Recorded data:

○ ○ ○ ○ ○

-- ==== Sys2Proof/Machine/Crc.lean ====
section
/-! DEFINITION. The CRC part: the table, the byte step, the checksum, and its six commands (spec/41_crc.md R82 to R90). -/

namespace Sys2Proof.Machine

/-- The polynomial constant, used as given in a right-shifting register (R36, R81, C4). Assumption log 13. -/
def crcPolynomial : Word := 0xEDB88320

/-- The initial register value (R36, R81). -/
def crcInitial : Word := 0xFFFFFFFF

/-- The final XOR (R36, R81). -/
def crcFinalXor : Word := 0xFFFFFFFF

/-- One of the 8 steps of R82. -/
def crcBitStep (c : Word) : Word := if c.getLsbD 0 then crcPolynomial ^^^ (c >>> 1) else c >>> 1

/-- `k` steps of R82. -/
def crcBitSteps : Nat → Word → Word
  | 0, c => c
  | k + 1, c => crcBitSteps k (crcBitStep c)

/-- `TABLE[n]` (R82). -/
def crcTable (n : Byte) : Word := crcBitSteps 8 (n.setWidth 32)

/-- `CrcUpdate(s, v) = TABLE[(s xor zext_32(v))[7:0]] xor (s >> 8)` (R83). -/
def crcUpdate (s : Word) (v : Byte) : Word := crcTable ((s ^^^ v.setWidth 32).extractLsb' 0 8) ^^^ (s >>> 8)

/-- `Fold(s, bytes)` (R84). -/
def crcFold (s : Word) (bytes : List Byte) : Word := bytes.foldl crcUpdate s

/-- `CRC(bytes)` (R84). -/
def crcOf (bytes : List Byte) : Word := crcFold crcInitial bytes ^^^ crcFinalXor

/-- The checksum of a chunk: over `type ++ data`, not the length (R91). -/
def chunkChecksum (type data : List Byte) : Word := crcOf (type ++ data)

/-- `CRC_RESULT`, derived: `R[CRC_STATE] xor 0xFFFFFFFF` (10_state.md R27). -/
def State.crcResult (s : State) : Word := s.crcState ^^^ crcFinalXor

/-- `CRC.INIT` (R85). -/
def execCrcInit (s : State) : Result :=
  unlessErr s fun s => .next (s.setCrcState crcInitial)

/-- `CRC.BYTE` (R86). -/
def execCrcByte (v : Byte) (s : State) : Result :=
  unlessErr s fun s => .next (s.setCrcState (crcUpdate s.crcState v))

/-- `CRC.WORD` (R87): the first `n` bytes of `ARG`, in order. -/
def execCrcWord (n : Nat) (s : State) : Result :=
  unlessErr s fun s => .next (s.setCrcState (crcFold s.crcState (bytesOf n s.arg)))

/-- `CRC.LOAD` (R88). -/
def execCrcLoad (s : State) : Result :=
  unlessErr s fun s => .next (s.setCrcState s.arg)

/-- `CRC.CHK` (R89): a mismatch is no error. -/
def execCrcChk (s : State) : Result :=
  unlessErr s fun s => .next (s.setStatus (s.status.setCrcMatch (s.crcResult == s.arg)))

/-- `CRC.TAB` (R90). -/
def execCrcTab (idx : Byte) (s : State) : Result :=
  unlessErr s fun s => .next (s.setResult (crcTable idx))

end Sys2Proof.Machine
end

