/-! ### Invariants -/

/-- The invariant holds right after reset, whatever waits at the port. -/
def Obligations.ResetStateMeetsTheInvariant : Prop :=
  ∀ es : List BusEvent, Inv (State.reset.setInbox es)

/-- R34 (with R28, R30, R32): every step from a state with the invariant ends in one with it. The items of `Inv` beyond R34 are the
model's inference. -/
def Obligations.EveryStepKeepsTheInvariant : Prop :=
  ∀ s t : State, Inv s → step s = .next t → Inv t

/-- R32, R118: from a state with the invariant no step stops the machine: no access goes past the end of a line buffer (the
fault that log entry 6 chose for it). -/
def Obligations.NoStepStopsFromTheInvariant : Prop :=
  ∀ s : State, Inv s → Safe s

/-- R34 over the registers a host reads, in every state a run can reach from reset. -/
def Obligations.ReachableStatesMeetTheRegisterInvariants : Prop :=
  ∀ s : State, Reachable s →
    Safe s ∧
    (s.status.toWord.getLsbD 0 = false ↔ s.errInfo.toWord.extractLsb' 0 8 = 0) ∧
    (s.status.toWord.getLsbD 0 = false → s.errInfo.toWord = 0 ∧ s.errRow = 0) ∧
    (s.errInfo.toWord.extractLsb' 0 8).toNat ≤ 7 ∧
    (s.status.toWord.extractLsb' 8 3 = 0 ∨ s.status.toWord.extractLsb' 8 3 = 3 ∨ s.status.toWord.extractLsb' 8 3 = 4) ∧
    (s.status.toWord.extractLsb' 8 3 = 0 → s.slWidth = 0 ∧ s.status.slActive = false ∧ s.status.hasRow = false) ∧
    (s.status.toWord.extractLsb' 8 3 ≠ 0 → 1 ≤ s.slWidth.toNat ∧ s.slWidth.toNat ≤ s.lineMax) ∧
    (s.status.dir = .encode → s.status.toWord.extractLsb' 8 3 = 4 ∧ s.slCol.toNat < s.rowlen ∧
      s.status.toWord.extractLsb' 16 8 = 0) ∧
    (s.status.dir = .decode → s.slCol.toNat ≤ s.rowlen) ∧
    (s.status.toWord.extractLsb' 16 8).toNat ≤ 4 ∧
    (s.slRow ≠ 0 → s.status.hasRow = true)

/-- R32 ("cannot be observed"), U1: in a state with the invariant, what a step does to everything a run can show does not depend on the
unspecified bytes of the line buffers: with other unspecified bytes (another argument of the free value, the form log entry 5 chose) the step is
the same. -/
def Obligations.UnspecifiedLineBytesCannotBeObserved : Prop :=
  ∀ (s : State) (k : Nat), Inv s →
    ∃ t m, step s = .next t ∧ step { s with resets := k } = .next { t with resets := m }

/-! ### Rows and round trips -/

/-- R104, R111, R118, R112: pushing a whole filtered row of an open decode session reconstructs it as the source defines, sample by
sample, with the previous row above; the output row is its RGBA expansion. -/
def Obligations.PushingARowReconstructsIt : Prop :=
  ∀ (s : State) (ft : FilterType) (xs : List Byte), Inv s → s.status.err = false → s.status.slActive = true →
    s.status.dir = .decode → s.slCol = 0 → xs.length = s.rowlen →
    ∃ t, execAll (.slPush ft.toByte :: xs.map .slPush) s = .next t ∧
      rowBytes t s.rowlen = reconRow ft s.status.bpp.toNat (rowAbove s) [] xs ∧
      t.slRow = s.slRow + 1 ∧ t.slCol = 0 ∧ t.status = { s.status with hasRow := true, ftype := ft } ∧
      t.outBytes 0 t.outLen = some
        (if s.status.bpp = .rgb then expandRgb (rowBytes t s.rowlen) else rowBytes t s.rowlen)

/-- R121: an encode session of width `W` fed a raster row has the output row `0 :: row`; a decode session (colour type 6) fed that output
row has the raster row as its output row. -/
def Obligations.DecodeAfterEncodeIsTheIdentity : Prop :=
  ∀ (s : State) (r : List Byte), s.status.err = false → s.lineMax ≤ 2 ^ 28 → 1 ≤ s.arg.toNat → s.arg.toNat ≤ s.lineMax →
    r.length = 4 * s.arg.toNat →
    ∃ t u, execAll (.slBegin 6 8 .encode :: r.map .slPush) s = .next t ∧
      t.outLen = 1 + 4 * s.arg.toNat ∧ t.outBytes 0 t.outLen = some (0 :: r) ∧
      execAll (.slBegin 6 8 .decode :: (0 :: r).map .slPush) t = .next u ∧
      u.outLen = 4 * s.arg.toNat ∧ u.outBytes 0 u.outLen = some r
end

○ ○ ○ ○ ○

## [About this task]
Write down again, exactly as given, only the lines above that fall from the line with "8 steps of R82. -/" to the line with "v) = TABLE[(s", inclusive.

## [Solution]
/-- One of the 8 steps of R82. -/
def crcBitStep (c : Word) : Word := if c.getLsbD 0 then crcPolynomial ^^^ (c >>> 1) else c >>> 1

/-- `k` steps of R82. -/
def crcBitSteps : Nat → Word → Word
  | 0, c => c
  | k + 1, c => crcBitSteps k (crcBitStep c)

/-- `TABLE[n]` (R82). -/
def crcTable (n : Byte) : Word := crcBitSteps 8 (n.setWidth 32)

/-- `CrcUpdate(s, v) = TABLE[(s xor zext_32(v))[7:0]] xor (s >> 8)` (R83). -/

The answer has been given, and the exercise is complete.